Work instructions
Copy, exactly and without additions, every line in the records below from the one holding "capacity demand and" through the one holding "def boosted (c", both ends included.

*** Opening Excerpted data ***

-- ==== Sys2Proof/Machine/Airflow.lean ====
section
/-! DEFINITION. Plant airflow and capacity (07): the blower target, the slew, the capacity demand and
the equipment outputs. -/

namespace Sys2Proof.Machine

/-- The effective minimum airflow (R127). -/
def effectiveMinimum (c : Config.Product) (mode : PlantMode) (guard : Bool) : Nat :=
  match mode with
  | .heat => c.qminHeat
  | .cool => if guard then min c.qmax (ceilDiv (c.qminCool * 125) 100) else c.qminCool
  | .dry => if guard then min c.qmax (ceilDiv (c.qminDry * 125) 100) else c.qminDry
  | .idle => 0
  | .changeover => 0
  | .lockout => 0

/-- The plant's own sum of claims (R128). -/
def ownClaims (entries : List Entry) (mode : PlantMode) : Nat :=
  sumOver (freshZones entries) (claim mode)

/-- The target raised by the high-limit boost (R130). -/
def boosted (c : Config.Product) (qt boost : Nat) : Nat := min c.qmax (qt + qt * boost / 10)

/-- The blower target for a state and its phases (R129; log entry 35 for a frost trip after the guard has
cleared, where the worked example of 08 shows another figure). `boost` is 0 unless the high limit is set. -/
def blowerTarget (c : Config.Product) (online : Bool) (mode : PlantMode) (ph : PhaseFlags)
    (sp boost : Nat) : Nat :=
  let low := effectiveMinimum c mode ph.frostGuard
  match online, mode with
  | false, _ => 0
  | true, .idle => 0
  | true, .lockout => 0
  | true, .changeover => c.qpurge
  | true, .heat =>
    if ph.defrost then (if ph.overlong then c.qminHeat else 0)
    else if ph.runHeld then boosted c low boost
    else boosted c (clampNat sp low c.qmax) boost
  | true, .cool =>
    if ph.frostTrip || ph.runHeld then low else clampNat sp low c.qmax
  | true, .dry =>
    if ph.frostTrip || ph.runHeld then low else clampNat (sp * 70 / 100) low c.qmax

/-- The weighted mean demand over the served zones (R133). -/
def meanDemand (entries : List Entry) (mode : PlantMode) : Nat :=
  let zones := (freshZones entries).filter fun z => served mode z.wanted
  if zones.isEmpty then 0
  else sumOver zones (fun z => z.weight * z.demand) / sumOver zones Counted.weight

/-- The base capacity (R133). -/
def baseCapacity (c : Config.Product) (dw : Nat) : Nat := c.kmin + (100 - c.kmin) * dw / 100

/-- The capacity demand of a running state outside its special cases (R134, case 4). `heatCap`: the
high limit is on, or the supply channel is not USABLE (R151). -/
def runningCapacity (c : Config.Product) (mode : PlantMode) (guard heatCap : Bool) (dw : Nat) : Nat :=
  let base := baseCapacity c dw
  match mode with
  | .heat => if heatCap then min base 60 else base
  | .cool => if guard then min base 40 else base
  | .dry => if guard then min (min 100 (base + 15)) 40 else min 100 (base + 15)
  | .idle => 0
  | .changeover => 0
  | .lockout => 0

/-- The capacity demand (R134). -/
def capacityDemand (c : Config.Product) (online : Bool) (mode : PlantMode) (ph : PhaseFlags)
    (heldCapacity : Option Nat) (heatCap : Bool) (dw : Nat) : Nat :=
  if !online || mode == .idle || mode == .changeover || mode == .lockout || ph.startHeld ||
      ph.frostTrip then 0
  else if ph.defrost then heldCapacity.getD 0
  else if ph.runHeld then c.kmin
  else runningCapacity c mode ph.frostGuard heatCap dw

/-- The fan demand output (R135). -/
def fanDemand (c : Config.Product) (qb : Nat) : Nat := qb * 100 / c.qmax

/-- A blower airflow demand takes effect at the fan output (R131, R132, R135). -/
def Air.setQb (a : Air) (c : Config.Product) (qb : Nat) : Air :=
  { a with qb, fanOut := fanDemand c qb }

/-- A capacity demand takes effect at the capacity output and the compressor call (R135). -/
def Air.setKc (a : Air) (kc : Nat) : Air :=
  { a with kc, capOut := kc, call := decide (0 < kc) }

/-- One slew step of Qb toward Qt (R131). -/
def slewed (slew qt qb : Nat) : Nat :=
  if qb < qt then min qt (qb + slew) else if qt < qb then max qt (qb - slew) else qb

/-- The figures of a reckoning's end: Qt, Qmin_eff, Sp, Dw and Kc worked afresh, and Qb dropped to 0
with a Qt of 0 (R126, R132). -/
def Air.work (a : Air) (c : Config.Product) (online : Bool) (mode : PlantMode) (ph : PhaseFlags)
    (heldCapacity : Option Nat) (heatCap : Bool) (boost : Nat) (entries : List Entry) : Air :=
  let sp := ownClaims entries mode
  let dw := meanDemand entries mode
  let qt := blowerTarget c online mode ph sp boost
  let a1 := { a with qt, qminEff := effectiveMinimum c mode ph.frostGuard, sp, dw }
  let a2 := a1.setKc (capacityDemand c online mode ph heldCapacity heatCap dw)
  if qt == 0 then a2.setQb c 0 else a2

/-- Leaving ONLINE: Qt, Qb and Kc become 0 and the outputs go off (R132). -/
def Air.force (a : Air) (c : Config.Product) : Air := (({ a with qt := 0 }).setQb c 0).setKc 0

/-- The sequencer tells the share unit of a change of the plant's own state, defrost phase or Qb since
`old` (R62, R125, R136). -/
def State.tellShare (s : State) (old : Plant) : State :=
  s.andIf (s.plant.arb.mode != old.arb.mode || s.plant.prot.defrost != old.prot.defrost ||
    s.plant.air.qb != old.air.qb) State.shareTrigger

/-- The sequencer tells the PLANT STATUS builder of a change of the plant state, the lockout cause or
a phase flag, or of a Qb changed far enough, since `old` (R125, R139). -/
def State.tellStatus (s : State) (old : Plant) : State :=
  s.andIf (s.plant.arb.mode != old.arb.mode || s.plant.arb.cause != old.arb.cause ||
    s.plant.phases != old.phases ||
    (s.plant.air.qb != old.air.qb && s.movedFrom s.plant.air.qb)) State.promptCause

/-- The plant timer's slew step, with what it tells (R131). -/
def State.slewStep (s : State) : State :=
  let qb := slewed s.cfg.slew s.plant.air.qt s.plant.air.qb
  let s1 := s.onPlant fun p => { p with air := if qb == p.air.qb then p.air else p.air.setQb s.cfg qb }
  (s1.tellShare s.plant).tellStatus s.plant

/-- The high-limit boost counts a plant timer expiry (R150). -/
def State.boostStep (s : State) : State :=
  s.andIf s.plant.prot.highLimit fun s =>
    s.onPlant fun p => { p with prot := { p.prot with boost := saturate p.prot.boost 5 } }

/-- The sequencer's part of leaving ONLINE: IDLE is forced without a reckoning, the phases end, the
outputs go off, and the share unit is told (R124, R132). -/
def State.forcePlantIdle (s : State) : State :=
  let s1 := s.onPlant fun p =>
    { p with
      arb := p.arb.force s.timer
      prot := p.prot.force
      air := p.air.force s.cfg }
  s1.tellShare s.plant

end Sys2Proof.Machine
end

*** Closing Excerpted data ***

Answer to the problem
/-! DEFINITION. Plant airflow and capacity (07): the blower target, the slew, the capacity demand and
the equipment outputs. -/

namespace Sys2Proof.Machine

/-- The effective minimum airflow (R127). -/
def effectiveMinimum (c : Config.Product) (mode : PlantMode) (guard : Bool) : Nat :=
  match mode with
  | .heat => c.qminHeat
  | .cool => if guard then min c.qmax (ceilDiv (c.qminCool * 125) 100) else c.qminCool
  | .dry => if guard then min c.qmax (ceilDiv (c.qminDry * 125) 100) else c.qminDry
  | .idle => 0
  | .changeover => 0
  | .lockout => 0

/-- The plant's own sum of claims (R128). -/
def ownClaims (entries : List Entry) (mode : PlantMode) : Nat :=
  sumOver (freshZones entries) (claim mode)

/-- The target raised by the high-limit boost (R130). -/
def boosted (c : Config.Product) (qt boost : Nat) : Nat := min c.qmax (qt + qt * boost / 10)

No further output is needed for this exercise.